赤ちゃんはまだぐずっているので、私は「いないいないばあ」をしてみせました。お母さんは赤ちゃんを見て「あ、笑ってる」と喜んでくれました。私は「いないいないばあは、赤ちゃんが飽きるまで続けないといけないそうです」と言いながら続けました。そのうち赤ちゃんは飽きちゃいましたが。ということで、数分間しか持ちませんでした。

四谷を過ぎるあたりから、またお母さんは立ち上がってあやし始めました。
私は新宿で降ります。お母さんに「それでは頑張ってください。」、赤ちゃんに「バイバイ」と言って別れました。

荻窪の自宅から東京駅あるいはさらに遠方の会社に、ゼロ歳の赤ちゃんを連れて毎日通勤、大変なことです。まだはじめて2ヶ月ですか。これからも頑張ってください、としか言いようがありません。

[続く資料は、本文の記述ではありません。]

/-- O43. Row segments of a bank the caller owns. AREAD gives an element rounded once to its format under RMODE, an FP32
element to FP32 and an integer one to INT32 as they are, of a pair the sum of hi and lo; of a free bank zeros, with
AUR. AWRITE leaves lanes widened to FP32, lo of a pair +0, or INT32 ones, and sets the bank's kind. AACC adds with
limits, rounded to nearest even, or to a pair; fo flushes subnormal results. Another owner's bank traps with 0x0E; a
pair's upper bank, INT32 of a pair, a kind that is not the bank's, an address with bits above 23 and a segment past
column 1,023 with 0x0C. ADRAIN holds one store a row, row r's at address + r·STRIDE: each element rounded to nearest even
into the destination format, of a pair the sum of hi and lo; of a free bank zeros, with AUR (R18 to R20, R143). Another
owner's bank traps with 0x0E, an address with bits above 23, a region past row 31 or column 1,023 and a pair's upper bank
with 0x0C, each before any store. All wait for the sequencer's matrix call (R144). -/
def Obligations.AccumulatorRows : Prop :=
  (∀ (g : BitVec 3) (v a b : BitVec 6) (f : BitVec 2) (o : BitVec 1) (y : VWord) (s t : State) (e : Nat) (bd : Band),
    guardTrue g s = true → (me s).mrow.busy = false → ¬(f = 3 ∧ o = 1) →
    let sum := sreg a s + sreg b s
    let x := sum.toNat
    let k := coreIn s.cur (x / 2 ^ 21 % 8)
    let c := coreAt k s
    let bank := x / 2 ^ 15 % 64
    let row := x / 2 ^ 10 % 32
    let col := x % 1024
    let w := if f = 1 ∨ f = 2 then 2 else 4
    let n := if f = 1 ∨ f = 2 then 128 else 64
    let code := if f = 3 then 9 else f.toNat
    let M := (me s).rmode.toNat
    let fo := o == 1
    let el := fun (m : Core) (i j : Nat) => accAt m (bank + i) row (col + j)
    let dec := fun (i j : Nat) => fp32.dec false (el c i j)
    let flush := fun (u : Nat) => if o = 1 ∧ u / 2 ^ 23 % 256 = 0 then u / 2 ^ 31 * 2 ^ 31 else u
    let reads : (Nat → Nat) → Prop := fun val => ∃ (z : VWord) (fl : Flags),
      exec (.aread g v a b f o) s = .next (putV e z 6 (raise fl t)) ∧ ∀ j, j < n → laneOf z w j = val j % 2 ^ (8 * w)
    let leaves : Instr → (Nat → Nat → Nat) → Prop := fun i val => ∃ u : State, exec i s = .next u ∧ u.mem = s.mem ∧
      ∀ j, j < n → el (coreAt k u) 0 j = val 0 j ∧ (bd.paired = true → el (coreAt k u) 1 j = val 1 j)
    let traps : Nat → Instr → Prop := fun cs i => exec i s = .next (takeTrap cs sum s)
    let rne := fun (z : Machine.Num) => (fp32.round 0 fo false z).1
    let rne0 := fun (z : Machine.Num) => (fp32.round 0 false false z).1
    ((2 ^ 24 ≤ x ∨ 1024 < col + n) →
      traps 0x0C (.aread g v a b f o) ∧ traps 0x0C (.awrite g v a b f o) ∧ traps 0x0C (.aacc g v a b f)) ∧
    (x < 2 ^ 24 → col + n ≤ 1024 →
      (find bank c.bands = none →
        (destOf v s = some (e, t) → exec (.aread g v a b f o) s = .next (putV e 0 6 (raise fAUR t))) ∧
        traps 0x0E (.awrite g v a b f o) ∧ traps 0x0E (.aacc g v a b f)) ∧
      (find bank c.bands = some bd → bd.owner ≠ ownNumber s →
        traps 0x0E (.aread g v a b f o) ∧ traps 0x0E (.awrite g v a b f o) ∧ traps 0x0E (.aacc g v a b f)) ∧
      (find bank c.bands = some bd → bd.owner = ownNumber s →
        (bd.paired = true → (f = 3 ∨ bank % 2 = 1) →
          traps 0x0C (.aread g v a b f o) ∧ traps 0x0C (.awrite g v a b f o) ∧ traps 0x0C (.aacc g v a b f)) ∧
        (¬(bd.paired = true ∧ (f = 3 ∨ bank % 2 = 1)) →
          (destOf v s = some (e, t) →
            (bd.paired = true → reads fun j => (writeElem code M fo false ((dec 0 j).add M (dec 1 j)).1).1) ∧
            (bd.paired = false → bd.int = false → f = 0 → reads fun j => flush (el c 0 j)) ∧
            (bd.paired = false → bd.int = false → f ≠ 0 → reads fun j => (writeElem code M fo false (dec 0 j)).1) ∧
            (bd.paired = false → bd.int = true → f = 3 → reads fun j => el c 0 j) ∧
            (bd.paired = false → bd.int = true → f ≠ 3 → reads fun j =>
              (writeElem code M fo false (ofInt false (signed 32 (el c 0 j)) 0)).1)) ∧
          (srcOf v s = some (y, t) →
            (f = 3 → leaves (.awrite g v a b f o) fun _ j => laneOf y 4 j) ∧
            (f = 0 → leaves (.awrite g v a b f o) fun i j => if i = 0 then flush (laneOf y 4 j) else 0) ∧
            ((f = 1 ∨ f = 2) → leaves (.awrite g v a b f o) fun i j =>
              if i = 0 then rne ((vfmt f).dec false (laneOf y 2 j)) % 2 ^ 32 else 0) ∧
            (∃ u, exec (.awrite g v a b f o) s = .next u ∧
              find bank (coreAt k u).bands = some { bd with int := decide (f = 3) }) ∧
            (bd.int = true → f = 3 → ∃ u, exec (.aacc g v a b f) s = .next u ∧ u.mem = s.mem ∧
              ∀ j, j < n → signed 32 (el (coreAt k u) 0 j) =
                max (-2 ^ 31) (min (2 ^ 31 - 1) (signed 32 (el c 0 j) + signed 32 (laneOf y 4 j)))) ∧
            (bd.int = false → f ≠ 3 → bd.paired = false → leaves (.aacc g v a b f) fun _ j =>
              rne0 ((dec 0 j).add 0 ((vfmt f).dec false (laneOf y w j))).1 % 2 ^ 32) ∧
            (bd.int = false → f ≠ 3 → bd.paired = true → leaves (.aacc g v a b f) fun i j =>
              let z := (((dec 0 j).add 0 (dec 1 j)).1.add 0 ((vfmt f).dec false (laneOf y w j))).1
              let hi := rne0 z
              let h := fp32.dec false hi
              if i = 0 then hi % 2 ^ 32 else if h.isFin then rne0 (z.add 0 h.neg).1 % 2 ^ 32 else 0)) ∧
          (bd.int ≠ decide (f = 3) → traps 0x0C (.aacc g v a b f)))))) ∧
  (∀ (g : BitVec 3) (d a c : BitVec 6) (f : BitVec 4) (s : State), guardTrue g s = true → (me s).mrow.busy = false →
    wellFormed (.adrain g d a c f) = true →
    let y := (sreg a s).toNat
    let n := (sreg c s).toNat
    let rows := n / 2 ^ 16 % 2 ^ 16
    let cols := n % 2 ^ 16
    let bank := y / 2 ^ 15 % 64
    let row := y / 2 ^ 10 % 32
    let kc := coreAt (coreIn s.cur (y / 2 ^ 21 % 8)) s
    let i : Instr := .adrain g d a c f
    let traps := fun cs => exec i s = .next (takeTrap cs (sreg a s) s)
    let drains := fun (b : Option Band) (u : State) =>
      let r := drainRows kc b f.toNat bank (y % 1024) cols (n / 2 ^ 32) ((List.range rows).map (row + ·)) (sreg d s).toNat u
      (∀ t, r = .ok t → exec i s = .next t) ∧ (∀ v, r = .error v → exec i s = .next (takeTrap 0x09 (BitVec.ofNat 64 v) s))
    (2 ^ 24 ≤ y → traps 0x0C) ∧
    (y < 2 ^ 24 → ((rows = 0 ∨ cols = 0) → exec i s = .next s) ∧
      (rows ≠ 0 → cols ≠ 0 → ((32 < row + rows ∨ 1024 < y % 1024 + cols) → traps 0x0C) ∧
        (row + rows ≤ 32 → y % 1024 + cols ≤ 1024 →
          (find bank kc.bands = none → drains none (raise fAUR s)) ∧
          (∀ bd, find bank kc.bands = some bd → (bd.owner ≠ ownNumber s → traps 0x0E) ∧
            (bd.owner = ownNumber s → (bd.paired = true → bank % 2 = 1 → traps 0x0C) ∧
              ((bd.paired = false ∨ bank % 2 = 0) → drains (some bd) s))))))) ∧
  (∀ (g : BitVec 3) (v d a b : BitVec 6) (f : BitVec 2) (o : BitVec 1) (F : BitVec 4) (s : State), guardTrue g s = true →
    (me s).mrow.busy = true → (¬(f = 3 ∧ o = 1) → exec (.aread g v a b f o) s = .next (setPark .busy s) ∧
      exec (.awrite g v a b f o) s = .next (setPark .busy s)) ∧ exec (.aacc g v a b f) s = .next (setPark .busy s) ∧
    (wellFormed (.adrain g d a b F) = true → exec (.adrain g d a b F) s = .next (setPark .busy s))) ∧
  (∀ (c : Core) (b : Option Band) (f bank col n stride r a : Nat) (l : List Nat) (s : State),
    let e := fmtBits f / 8
    let bs := (drainRow c b f bank r col n).1
    let u := raise (drainRow c b f bank r col n).2 s
    let at_ := fun i j => accAt c (bank + i) r (col + j)
    let rne := fun (z : Machine.Num) => (writeElem f 0 false false z).1 % 2 ^ (8 * e)
    bs.length = n * e ∧
    (∀ j, j < n → let x := leNat ((bs.drop (j * e)).take e)
      (b = none → x = 0) ∧
      (∀ d, b = some d →
        (d.paired = true → x = rne ((fp32.dec false (at_ 0 j)).add 0 (fp32.dec false (at_ 1 j))).1) ∧
        (d.paired = false → d.int = false → x = rne (fp32.dec false (at_ 0 j))) ∧
        (d.paired = false → d.int = true → x = rne (ofInt false (signed 32 (at_ 0 j)) 0)))) ∧
    drainRows c b f bank col n stride [] a s = .ok s ∧
    (∀ t, store (a % 2 ^ 64) bs false u = .ok t →
      drainRows c b f bank col n stride (r :: l) a s = drainRows c b f bank col n stride l (a + stride) t) ∧
    (∀ v, store (a % 2 ^ 64) bs false u = .error v → drainRows c b f bank col n stride (r :: l) a s = .error v)) ∧
  (∀ (c : Core) (b : Option Band) (f bank col n stride a : Nat) (rows : List Nat) (pl : Nat → List (Place × Nat))
    (ms : Nat → List Nat) (s : State), s.upsets = [] →
    (∀ i, i < rows.length → placesOf ((a + i * stride) % 2 ^ 64) (n * (fmtBits f / 8)) false true false s =
      .ok (pl i, ms i) ∧ markLeaves true (ms i) s.mem = s.mem) →
    ∃ t, drainRows c b f bank col n stride rows a s = .ok t ∧ t.mem = s.mem ∧ (me t).bun.stores = (me s).bun.stores ++
      ((List.range rows.length).map fun i =>
        pstores (me s).bun.pos (pl i) (drainRow c b f bank (nth 0 i rows) col n).1).flatten)

/-! ## The domain unit and the fronts -/

/-- O44. The execution of a relation keeps every solution and adds no value (R240, R251): where the domains are
represented as R236 gives and hold values that satisfy the relation, none of those values is removed and no domain
is emptied. -/
def Obligations.RelationsKeepSolutions : Prop :=
  ∀ (r : Rel) (D : Map Dom) (v : Nat → Int), r.minor ≤ 7 → (r.minor = 7 → r.a ≤ 8) → (∀ i, domOk (dom D i)) →
    (∀ i ∈ r.names, (dom D i).has (v i) = true) → r.holds v →
    ∃ D1 ch, r.exec D = .ok (D1, ch) ∧ (∀ i ∈ r.names, (dom D1 i).has (v i) = true) ∧
      (∀ i w, (dom D1 i).has w = true → (dom D i).has w = true) ∧ (∀ i, domOk (dom D1 i))

/-- O45. A relation slot that leaves every domain a value completes: it narrows its operands, then propagates through
the standing entries that name a changed domain, its own new entry not marked by its own changes (R250); a full table
traps with 0x11 and 3, an emptied operand with 0x10. -/
def Obligations.RelationSlotsRun : Prop :=
  ∀ (g : BitVec 3) (d a b : BitVec 5) (st : BitVec 1) (s : State), guardTrue g s = true →
    let u := (me s).dom
    let runs : Nat → BitVec 5 → BitVec 5 → BitVec 5 → Instr → Prop := fun minor d a b i =>
      let es := if st = 1 then u.standing ++ [relBits minor d a b] else u.standing
      let own := if st = 1 then u.standing.length else 64
      (st = 1 ∧ 64 ≤ u.standing.length → exec i s = .next (takeTrap 0x11 3 s)) ∧
      (¬(st = 1 ∧ 64 ≤ u.standing.length) →
        (∀ e, (Rel.mk minor d.toNat a.toNat b.toNat).exec u.doms = .error e →
          exec i s = .next (takeTrap 0x10 (BitVec.ofNat 64 (0xFF * 256 + e)) s)) ∧
        (∀ D ch t, (Rel.mk minor d.toNat a.toNat b.toNat).exec u.doms = .ok (D, ch) →
          propagated es (marksOf ch own es 0) D s = .ok t → exec i s = .next t))
    runs 0 d a b (.dadd g d a b st) ∧ runs 1 d a b (.dsub g d a b st) ∧ runs 2 0 a b (.dle g a b st) ∧
    runs 3 0 a b (.dlt g a b st) ∧ runs 4 0 a b (.deq g a b st) ∧ runs 5 0 a b (.dne g a b st) ∧
    runs 6 d a b (.dmulk g d a b st) ∧
    (2 ≤ a.toNat → a.toNat ≤ 8 → d.toNat + a.toNat ≤ 32 → runs 7 d a 0 (.dalld g d a st))

/-- O46. The domain control slots: DSETS, DSETV and DREM set a domain and, where it changes and a standing entry names
it, propagate from the entries that do (R254), trapping with the failing entry and domain; one that leaves it no value
traps with 0x10; the reads of bounds, size and membership, checkpoints and their return, the clearing of the table; a
checkpoint too many, or none, traps with 0x11. -/
def Obligations.DomainControl : Prop :=
  ∀ (g : BitVec 3) (d : BitVec 5) (p : BitVec 4) (a : BitVec 6) (s : State), guardTrue g s = true →
    let u := (me s).dom
    let x := dom u.doms d.toNat
    let v := signed 32 ((sreg a s).toNat % 2 ^ 32)
    let w := signed 32 ((sreg a s).toNat / 2 ^ 32)
    let set : Dom → State := fun y => modDom (fun z => { z with doms := put Dom.full d.toNat y z.doms }) s
    (∀ y, marksOf [d.toNat] 64 u.standing 0 = 0 → y ≠ x →
      (Dom.span v w = some y → exec (.dsets g d a) s = .next (set y)) ∧
      (x.cut (.iv v v) = some y → exec (.dsetv g d a) s = .next (set y)) ∧
      (x.cut (.without v) = some y → exec (.drem g d a) s = .next (set y))) ∧
    (∀ y, marksOf [d.toNat] 64 u.standing 0 ≠ 0 → y ≠ x →
      let run := propagate u.standing (me s).dbound.toNat (marksOf [d.toNat] 64 u.standing 0)
        (put Dom.full d.toNat y u.doms) 0
      let slots : Host.Outcome State Fault Refusal → Prop := fun o =>
        (Dom.span v w = some y → exec (.dsets g d a) s = o) ∧ (x.cut (.iv v v) = some y → exec (.dsetv g d a) s = o) ∧
        (x.cut (.without v) = some y → exec (.drem g d a) s = o)
      (∀ r, run = .ok r → slots (.next ((if r.cut then raise fPCUT else id) (modDom (fun z =>
        { z with doms := r.doms, standing := u.standing, rexec := BitVec.ofNat 32 r.count }) s)))) ∧
      (∀ j e, run = .error (j, e) → slots (.next (takeTrap 0x10 (BitVec.ofNat 64 (j * 256 + e)) s)))) ∧
    (∀ i : Nat, (marksOf [d.toNat] 64 u.standing 0).testBit i = true ↔ ∃ e r, i ≠ 64 ∧ u.standing[i]? = some e ∧
      relFrom e = some r ∧ d.toNat ∈ r.names) ∧
    (Dom.span v w = some x → exec (.dsets g d a) s = .next s) ∧
    (x.cut (.iv v v) = some x → exec (.dsetv g d a) s = .next s) ∧
    (x.cut (.without v) = some x → exec (.drem g d a) s = .next s) ∧
    (w < v → exec (.dsets g d a) s = .next (takeTrap 0x10 (BitVec.ofNat 64 (0xFF * 256 + d.toNat)) s)) ∧
    (x.has v = false → domOk x → exec (.dsetv g d a) s = .next (takeTrap 0x10 (BitVec.ofNat 64 (0xFF * 256 + d.toNat)) s)) ∧
    ((∀ z, x.has z = true ↔ z = v) → domOk x →
      exec (.drem g d a) s = .next (takeTrap 0x10 (BitVec.ofNat 64 (0xFF * 256 + d.toNat)) s)) ∧
    (∀ t, propagated u.standing (2 ^ u.standing.length - 1) u.doms s = .ok t → exec (.dprop g) s = .next t) ∧
    exec (.dlo g d a) s = .next (lockS a (BitVec.ofInt 64 x.lo) s) ∧
    exec (.dhi g d a) s = .next (lockS a (BitVec.ofInt 64 x.hi) s) ∧
    exec (.dsize g d a) s = .next (lockS a (BitVec.ofNat 64 x.size) s) ∧
    exec (.dmemb g d p a) s = .next (lockP p (if x.has v then BitVec.allOnes 256 else 0) s) ∧
    exec (.dclrs g) s = .next (modDom (fun z => { z with standing := [] }) s) ∧
    (u.ckpts.length < 16 → exec (.dckpt g a) s = .next (modDom (fun z =>
      { z with ckpts := ⟨u.doms, u.standing.length, sreg a s⟩ :: u.ckpts }) s)) ∧
    (16 ≤ u.ckpts.length → exec (.dckpt g a) s = .next (takeTrap 0x11 1 s)) ∧
    (∀ c l, u.ckpts = c :: l →
      exec (.drest g a) s = .next (lockS a c.resume (modDom (fun z =>
        { z with doms := c.doms, standing := z.standing.take c.scount, ckpts := l }) s)) ∧
      exec (.ddrop g) s = .next (modDom (fun z => { z with ckpts := l }) s)) ∧
    (u.ckpts = [] → exec (.drest g a) s = .next (takeTrap 0x11 2 s) ∧ exec (.ddrop g) s = .next (takeTrap 0x11 2 s))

たまたま私は「ゼロ歳児保育、大賛成」ですから応援することができました。そうではなく、隣に座ったおじさんおばさんが「ゼロ歳児で保育園なんてかわいそうだ」ということもあるでしょう。そんなこと言われたらめげるでしょうね。何とかそんな目に遭わないように祈っています。

つい先日、12年ぶりの高校クラス会がありました。
その二次会で、「おじいちゃんパワーで地域の子どもたちの面倒を見る」という話になりまして、私が「自分の孫ができたら、孫ばかりでなく、よその子どもも分け隔てなくかわいくなった」と発言したところ、となりに座った友人(男性)が「自分も全く同じだ」と賛成してくれました。女性陣からは「自分の子どもができたときはそうではなかったのか」と聞かれ、「子どものときは違った。孫ができてはじめてだ」と答えたら、女性陣は不思議そうにしていましたが。